── LISTED RECORDS ──
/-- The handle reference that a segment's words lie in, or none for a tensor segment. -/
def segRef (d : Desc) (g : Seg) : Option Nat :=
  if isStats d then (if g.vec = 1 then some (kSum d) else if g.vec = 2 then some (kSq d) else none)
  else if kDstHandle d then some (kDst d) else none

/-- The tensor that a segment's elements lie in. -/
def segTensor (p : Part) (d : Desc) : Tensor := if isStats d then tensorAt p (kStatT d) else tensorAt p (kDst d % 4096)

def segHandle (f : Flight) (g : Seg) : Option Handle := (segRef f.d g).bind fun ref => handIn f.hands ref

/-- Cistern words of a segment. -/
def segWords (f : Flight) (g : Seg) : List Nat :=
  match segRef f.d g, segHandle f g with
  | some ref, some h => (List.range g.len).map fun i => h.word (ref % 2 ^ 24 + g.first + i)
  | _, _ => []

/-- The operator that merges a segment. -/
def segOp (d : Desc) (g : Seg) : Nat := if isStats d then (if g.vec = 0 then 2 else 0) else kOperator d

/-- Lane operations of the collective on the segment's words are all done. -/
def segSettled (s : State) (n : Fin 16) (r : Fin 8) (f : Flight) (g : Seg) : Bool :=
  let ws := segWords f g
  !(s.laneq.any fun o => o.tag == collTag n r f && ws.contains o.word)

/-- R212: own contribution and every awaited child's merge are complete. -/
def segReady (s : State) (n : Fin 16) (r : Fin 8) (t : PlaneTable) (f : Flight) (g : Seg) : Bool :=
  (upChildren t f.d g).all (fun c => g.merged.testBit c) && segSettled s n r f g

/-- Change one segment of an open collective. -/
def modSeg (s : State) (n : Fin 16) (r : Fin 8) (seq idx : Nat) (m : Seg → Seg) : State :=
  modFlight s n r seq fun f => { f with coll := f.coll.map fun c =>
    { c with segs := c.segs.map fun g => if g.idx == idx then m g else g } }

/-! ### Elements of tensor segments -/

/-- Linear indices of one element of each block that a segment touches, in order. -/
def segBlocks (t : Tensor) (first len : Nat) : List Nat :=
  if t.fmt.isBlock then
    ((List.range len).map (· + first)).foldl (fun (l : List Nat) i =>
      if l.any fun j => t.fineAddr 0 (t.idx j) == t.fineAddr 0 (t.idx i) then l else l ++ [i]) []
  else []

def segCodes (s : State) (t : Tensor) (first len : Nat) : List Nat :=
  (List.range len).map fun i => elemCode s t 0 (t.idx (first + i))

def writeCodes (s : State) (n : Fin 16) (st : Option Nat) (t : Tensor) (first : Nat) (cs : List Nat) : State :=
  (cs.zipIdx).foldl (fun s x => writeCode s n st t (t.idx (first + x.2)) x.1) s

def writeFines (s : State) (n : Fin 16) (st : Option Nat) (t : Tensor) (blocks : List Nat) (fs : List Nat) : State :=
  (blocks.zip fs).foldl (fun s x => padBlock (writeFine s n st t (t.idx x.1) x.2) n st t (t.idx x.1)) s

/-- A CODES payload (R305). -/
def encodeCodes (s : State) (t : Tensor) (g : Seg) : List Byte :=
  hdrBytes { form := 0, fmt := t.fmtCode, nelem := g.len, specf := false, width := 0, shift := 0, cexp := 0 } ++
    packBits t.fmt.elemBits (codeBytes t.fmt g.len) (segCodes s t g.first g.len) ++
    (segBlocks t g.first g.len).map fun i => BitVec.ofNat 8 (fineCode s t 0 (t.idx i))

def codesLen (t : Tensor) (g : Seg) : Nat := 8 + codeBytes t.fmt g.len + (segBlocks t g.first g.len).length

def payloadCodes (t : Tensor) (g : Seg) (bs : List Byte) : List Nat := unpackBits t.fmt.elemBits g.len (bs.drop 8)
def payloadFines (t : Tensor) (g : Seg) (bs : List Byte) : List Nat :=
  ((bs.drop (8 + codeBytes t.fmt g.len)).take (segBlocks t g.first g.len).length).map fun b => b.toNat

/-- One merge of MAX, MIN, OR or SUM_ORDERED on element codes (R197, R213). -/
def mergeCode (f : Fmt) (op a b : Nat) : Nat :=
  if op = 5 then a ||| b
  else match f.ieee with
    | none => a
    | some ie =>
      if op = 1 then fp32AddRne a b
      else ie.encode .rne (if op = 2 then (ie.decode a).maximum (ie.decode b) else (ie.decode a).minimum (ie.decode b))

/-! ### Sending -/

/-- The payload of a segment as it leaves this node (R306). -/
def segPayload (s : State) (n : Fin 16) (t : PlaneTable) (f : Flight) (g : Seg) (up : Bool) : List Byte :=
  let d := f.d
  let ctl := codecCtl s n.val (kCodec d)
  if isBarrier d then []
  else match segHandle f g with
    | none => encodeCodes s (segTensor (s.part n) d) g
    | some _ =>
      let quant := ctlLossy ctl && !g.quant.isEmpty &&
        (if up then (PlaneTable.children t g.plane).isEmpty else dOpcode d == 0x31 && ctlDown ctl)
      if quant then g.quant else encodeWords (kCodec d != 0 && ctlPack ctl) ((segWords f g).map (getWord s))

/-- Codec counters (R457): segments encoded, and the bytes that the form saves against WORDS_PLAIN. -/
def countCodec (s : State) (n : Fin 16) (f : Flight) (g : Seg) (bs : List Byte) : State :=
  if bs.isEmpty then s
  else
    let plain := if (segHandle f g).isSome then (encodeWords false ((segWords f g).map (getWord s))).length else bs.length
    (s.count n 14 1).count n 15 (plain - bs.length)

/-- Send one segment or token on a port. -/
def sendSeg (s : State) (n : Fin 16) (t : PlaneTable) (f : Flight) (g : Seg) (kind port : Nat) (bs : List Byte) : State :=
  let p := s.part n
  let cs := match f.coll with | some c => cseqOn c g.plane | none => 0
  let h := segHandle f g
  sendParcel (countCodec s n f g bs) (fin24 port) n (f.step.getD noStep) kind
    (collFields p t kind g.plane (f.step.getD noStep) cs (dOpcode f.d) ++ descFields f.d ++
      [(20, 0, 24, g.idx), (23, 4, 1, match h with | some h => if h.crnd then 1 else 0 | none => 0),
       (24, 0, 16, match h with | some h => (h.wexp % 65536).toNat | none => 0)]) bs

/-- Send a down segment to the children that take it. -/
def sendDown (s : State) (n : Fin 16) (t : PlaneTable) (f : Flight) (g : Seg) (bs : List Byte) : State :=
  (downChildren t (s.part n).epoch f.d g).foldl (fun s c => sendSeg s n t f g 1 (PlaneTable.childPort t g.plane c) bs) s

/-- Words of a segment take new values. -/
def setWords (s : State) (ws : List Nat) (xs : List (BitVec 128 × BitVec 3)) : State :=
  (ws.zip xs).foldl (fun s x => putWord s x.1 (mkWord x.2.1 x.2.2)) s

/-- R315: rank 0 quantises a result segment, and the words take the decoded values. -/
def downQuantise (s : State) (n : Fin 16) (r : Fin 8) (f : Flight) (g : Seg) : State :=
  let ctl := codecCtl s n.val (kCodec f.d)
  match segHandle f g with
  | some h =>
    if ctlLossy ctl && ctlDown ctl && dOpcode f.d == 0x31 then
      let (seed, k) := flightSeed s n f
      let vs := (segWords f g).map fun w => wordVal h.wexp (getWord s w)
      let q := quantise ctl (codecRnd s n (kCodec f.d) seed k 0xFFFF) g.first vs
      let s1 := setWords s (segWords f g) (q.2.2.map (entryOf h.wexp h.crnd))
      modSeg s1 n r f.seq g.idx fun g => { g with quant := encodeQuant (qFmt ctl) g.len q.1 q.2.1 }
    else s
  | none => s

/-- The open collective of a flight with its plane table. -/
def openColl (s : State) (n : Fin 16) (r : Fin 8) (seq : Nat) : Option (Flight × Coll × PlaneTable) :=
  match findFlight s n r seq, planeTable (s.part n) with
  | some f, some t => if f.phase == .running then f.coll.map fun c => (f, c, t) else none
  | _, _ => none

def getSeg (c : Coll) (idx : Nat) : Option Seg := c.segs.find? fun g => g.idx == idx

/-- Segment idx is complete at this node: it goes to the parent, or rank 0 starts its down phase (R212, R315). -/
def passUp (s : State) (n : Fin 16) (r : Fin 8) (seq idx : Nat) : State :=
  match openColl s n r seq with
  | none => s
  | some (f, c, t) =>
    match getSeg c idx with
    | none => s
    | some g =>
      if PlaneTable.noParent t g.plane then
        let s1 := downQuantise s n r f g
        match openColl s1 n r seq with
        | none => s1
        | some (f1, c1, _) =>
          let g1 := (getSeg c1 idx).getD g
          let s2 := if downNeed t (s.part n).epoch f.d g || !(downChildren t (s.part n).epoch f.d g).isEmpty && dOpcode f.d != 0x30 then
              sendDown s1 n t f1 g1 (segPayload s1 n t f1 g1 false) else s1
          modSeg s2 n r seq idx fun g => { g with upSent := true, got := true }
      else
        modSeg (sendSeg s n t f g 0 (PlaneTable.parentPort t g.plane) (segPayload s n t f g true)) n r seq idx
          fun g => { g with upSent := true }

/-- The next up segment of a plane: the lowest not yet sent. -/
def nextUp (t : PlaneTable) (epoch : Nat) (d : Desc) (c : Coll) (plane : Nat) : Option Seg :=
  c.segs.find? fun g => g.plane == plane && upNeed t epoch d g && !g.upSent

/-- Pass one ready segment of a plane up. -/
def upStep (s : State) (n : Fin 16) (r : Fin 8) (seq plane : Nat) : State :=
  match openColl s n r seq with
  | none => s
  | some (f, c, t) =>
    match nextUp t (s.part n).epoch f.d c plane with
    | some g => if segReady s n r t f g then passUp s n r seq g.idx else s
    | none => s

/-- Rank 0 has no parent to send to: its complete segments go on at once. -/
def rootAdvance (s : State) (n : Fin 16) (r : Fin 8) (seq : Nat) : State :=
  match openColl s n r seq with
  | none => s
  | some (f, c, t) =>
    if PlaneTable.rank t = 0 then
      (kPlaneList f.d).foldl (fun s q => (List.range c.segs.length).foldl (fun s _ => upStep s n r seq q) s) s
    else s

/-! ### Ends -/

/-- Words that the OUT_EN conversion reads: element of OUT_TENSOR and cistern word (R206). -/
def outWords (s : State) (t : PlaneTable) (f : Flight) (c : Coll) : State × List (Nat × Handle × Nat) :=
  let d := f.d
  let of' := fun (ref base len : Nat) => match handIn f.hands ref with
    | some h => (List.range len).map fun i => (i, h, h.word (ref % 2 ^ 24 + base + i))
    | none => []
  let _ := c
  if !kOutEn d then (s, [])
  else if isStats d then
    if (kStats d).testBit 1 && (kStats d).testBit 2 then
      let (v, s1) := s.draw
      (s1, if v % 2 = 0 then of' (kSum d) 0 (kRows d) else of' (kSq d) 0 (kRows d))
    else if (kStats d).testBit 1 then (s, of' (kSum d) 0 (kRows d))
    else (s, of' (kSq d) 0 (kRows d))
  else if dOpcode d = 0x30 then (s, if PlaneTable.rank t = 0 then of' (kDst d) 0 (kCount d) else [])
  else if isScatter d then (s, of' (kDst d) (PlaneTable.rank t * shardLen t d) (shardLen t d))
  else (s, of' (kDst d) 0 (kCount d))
───
── LISTED RECORDS ──
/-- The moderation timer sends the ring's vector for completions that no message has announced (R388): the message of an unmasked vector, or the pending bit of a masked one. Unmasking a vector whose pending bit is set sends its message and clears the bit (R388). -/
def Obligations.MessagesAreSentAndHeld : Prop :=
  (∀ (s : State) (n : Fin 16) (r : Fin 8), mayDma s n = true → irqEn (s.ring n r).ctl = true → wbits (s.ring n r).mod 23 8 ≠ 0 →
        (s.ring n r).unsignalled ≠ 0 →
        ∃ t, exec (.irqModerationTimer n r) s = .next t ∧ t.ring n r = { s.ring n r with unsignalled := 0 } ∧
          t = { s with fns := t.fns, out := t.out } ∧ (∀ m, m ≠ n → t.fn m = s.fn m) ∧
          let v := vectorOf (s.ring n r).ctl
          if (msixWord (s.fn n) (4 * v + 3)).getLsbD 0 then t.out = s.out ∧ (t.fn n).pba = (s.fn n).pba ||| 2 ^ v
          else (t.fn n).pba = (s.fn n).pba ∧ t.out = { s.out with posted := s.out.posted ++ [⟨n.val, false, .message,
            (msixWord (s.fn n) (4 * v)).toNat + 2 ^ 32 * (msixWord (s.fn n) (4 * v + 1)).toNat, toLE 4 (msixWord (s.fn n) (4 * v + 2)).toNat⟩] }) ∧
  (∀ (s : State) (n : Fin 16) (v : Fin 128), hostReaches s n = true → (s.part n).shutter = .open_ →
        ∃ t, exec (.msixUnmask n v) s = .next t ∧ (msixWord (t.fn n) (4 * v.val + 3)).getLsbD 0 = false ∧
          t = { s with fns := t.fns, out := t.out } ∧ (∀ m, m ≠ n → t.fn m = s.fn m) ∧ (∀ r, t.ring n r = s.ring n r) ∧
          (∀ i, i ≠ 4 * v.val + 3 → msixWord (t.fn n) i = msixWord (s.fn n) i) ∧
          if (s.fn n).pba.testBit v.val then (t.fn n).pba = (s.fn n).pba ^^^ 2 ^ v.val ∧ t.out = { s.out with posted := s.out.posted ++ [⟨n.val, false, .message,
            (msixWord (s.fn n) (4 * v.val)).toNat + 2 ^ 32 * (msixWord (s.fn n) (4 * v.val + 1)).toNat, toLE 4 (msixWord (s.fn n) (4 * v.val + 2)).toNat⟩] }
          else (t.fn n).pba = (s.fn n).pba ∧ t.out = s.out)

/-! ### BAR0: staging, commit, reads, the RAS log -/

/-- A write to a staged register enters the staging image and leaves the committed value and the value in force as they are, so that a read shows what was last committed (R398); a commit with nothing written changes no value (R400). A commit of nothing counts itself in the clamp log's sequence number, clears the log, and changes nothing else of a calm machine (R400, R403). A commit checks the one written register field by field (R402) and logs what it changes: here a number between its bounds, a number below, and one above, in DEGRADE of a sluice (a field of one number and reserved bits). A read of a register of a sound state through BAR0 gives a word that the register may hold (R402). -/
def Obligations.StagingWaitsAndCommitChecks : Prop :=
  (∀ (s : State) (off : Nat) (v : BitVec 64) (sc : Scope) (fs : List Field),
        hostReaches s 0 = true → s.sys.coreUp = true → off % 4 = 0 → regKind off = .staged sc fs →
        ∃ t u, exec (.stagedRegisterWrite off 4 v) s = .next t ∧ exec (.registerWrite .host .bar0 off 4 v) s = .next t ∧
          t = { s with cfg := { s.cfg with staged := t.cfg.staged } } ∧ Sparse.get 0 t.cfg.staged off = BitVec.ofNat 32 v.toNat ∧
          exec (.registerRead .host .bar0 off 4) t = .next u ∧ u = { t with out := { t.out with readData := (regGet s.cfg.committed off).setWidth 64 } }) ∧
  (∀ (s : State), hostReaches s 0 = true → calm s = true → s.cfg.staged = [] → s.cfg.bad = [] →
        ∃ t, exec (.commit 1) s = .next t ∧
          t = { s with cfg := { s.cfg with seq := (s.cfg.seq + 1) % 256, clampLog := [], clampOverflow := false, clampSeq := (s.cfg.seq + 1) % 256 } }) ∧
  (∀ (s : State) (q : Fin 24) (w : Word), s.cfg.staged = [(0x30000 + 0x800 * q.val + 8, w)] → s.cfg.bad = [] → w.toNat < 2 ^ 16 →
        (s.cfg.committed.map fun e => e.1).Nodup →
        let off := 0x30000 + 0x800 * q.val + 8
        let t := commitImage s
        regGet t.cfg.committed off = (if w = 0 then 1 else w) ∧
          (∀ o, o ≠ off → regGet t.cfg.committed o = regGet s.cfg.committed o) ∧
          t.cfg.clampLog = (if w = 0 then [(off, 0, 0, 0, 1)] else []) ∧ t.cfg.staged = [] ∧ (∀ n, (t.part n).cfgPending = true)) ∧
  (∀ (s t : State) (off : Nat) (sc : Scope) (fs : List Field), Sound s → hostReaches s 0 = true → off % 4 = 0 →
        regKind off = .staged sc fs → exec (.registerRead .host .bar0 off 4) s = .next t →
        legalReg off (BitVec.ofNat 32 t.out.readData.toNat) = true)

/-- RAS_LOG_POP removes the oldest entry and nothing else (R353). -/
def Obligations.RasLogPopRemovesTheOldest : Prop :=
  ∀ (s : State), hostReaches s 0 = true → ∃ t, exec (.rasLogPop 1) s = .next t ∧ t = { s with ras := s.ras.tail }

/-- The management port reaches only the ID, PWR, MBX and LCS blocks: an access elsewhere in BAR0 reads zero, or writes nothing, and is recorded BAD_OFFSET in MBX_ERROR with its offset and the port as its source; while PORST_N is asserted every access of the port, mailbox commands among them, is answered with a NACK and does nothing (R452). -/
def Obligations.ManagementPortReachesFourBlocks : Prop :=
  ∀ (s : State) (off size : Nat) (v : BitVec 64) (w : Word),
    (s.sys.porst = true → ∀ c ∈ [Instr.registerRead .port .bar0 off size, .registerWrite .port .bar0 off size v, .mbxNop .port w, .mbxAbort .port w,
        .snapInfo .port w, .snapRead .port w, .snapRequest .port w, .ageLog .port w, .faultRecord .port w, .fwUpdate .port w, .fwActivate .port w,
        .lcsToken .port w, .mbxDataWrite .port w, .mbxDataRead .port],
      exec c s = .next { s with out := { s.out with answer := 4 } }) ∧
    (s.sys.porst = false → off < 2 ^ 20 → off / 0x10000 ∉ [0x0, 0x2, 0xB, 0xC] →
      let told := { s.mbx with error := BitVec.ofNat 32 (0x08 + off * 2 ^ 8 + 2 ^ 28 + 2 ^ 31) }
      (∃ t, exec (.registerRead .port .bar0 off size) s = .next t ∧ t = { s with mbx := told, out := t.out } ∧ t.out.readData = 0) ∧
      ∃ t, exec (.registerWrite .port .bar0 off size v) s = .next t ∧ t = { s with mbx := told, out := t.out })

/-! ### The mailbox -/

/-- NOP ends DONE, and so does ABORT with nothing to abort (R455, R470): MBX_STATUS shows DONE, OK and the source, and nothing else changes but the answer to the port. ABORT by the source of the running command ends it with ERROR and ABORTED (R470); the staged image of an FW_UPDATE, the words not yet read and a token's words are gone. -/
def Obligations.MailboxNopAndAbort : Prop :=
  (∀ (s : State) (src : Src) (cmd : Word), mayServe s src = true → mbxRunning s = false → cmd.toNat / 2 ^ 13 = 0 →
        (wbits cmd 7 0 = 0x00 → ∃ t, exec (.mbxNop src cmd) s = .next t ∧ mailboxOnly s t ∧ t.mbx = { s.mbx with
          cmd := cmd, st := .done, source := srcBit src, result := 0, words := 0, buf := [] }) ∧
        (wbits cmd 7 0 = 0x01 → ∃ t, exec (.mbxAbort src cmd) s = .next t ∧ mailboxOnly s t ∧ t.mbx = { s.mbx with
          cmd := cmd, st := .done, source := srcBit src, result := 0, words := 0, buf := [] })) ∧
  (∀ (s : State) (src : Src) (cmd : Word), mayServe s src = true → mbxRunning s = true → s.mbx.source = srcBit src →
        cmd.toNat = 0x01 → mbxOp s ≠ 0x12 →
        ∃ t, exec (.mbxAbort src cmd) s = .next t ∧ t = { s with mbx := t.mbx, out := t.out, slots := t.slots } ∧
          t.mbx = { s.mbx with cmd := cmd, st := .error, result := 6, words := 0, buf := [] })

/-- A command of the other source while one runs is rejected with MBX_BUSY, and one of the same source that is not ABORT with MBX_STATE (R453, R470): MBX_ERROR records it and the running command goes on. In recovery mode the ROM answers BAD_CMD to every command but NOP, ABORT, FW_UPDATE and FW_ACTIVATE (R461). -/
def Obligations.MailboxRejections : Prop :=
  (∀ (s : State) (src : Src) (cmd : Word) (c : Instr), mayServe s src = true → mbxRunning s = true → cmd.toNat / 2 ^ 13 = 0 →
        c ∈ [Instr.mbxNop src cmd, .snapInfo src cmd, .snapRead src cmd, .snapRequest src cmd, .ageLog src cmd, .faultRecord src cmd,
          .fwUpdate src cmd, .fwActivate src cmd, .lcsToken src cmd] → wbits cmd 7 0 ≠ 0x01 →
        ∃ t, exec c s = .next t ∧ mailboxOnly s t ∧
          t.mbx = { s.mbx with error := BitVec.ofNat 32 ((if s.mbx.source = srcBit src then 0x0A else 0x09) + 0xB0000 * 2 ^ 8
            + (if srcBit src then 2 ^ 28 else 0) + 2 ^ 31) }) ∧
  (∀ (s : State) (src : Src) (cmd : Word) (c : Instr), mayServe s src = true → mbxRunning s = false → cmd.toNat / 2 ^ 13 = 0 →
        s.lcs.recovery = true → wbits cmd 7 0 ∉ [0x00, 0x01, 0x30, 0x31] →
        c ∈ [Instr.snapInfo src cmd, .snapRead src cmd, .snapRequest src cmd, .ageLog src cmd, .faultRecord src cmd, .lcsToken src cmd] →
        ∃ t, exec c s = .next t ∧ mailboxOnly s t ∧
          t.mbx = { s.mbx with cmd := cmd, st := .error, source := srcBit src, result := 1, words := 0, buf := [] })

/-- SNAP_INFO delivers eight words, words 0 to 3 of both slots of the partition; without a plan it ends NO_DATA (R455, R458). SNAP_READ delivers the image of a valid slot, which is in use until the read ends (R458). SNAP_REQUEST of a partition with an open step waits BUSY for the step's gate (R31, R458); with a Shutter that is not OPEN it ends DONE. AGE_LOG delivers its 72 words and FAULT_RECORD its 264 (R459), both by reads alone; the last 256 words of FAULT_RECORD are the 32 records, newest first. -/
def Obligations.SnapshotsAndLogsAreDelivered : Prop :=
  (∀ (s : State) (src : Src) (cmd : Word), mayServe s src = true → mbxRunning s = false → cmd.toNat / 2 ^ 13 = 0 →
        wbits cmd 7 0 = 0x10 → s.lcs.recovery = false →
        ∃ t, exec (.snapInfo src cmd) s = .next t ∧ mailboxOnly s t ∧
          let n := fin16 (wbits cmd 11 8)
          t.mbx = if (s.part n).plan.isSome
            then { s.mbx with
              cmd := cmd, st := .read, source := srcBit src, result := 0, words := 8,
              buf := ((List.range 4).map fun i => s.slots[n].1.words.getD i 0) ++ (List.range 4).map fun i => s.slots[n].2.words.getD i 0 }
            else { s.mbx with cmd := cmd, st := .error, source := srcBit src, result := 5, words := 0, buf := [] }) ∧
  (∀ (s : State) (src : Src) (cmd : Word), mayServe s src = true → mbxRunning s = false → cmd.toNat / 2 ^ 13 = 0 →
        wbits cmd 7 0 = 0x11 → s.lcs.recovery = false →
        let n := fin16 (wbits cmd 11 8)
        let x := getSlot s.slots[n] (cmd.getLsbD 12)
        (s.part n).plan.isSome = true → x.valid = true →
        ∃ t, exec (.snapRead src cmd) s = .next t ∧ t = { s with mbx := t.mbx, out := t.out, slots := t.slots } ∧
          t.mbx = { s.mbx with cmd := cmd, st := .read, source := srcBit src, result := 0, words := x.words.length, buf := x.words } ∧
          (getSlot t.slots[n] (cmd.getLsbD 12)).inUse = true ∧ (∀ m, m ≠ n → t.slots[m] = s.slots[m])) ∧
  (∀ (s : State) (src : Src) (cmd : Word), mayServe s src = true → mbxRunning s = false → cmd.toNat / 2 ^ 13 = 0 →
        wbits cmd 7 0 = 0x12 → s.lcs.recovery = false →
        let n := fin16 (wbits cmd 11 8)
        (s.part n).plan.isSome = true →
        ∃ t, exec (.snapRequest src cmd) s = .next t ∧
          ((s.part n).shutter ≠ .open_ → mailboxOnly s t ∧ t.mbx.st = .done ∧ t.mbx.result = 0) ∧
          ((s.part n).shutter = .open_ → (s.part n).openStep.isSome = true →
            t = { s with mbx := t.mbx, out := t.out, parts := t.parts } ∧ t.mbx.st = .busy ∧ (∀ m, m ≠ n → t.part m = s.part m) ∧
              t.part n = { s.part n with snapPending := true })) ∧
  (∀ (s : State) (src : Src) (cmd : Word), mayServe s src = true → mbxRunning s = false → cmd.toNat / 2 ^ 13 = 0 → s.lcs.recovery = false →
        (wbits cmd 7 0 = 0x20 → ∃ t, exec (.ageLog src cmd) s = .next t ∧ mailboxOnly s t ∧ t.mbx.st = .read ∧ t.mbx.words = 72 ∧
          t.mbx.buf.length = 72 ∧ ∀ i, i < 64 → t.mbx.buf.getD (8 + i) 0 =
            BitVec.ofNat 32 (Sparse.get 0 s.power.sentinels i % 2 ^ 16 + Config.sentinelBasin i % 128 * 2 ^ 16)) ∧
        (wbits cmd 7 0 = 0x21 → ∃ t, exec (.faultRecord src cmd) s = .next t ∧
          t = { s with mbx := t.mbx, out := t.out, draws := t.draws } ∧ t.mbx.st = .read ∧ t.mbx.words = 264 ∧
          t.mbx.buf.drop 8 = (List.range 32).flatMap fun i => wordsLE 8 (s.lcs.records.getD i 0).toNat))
───
DESCRIPTION OF THE TASK: Among the records above, repeat exactly the line with "def Obligations.StagingWaitsAndCommitChecks : Prop", the line with "let t := commitImage s", and every line in between, and only those.

EXERCISE RESULT:
def Obligations.StagingWaitsAndCommitChecks : Prop :=
  (∀ (s : State) (off : Nat) (v : BitVec 64) (sc : Scope) (fs : List Field),
        hostReaches s 0 = true → s.sys.coreUp = true → off % 4 = 0 → regKind off = .staged sc fs →
        ∃ t u, exec (.stagedRegisterWrite off 4 v) s = .next t ∧ exec (.registerWrite .host .bar0 off 4 v) s = .next t ∧
          t = { s with cfg := { s.cfg with staged := t.cfg.staged } } ∧ Sparse.get 0 t.cfg.staged off = BitVec.ofNat 32 v.toNat ∧
          exec (.registerRead .host .bar0 off 4) t = .next u ∧ u = { t with out := { t.out with readData := (regGet s.cfg.committed off).setWidth 64 } }) ∧
  (∀ (s : State), hostReaches s 0 = true → calm s = true → s.cfg.staged = [] → s.cfg.bad = [] →
        ∃ t, exec (.commit 1) s = .next t ∧
          t = { s with cfg := { s.cfg with seq := (s.cfg.seq + 1) % 256, clampLog := [], clampOverflow := false, clampSeq := (s.cfg.seq + 1) % 256 } }) ∧
  (∀ (s : State) (q : Fin 24) (w : Word), s.cfg.staged = [(0x30000 + 0x800 * q.val + 8, w)] → s.cfg.bad = [] → w.toNat < 2 ^ 16 →
        (s.cfg.committed.map fun e => e.1).Nodup →
        let off := 0x30000 + 0x800 * q.val + 8
        let t := commitImage s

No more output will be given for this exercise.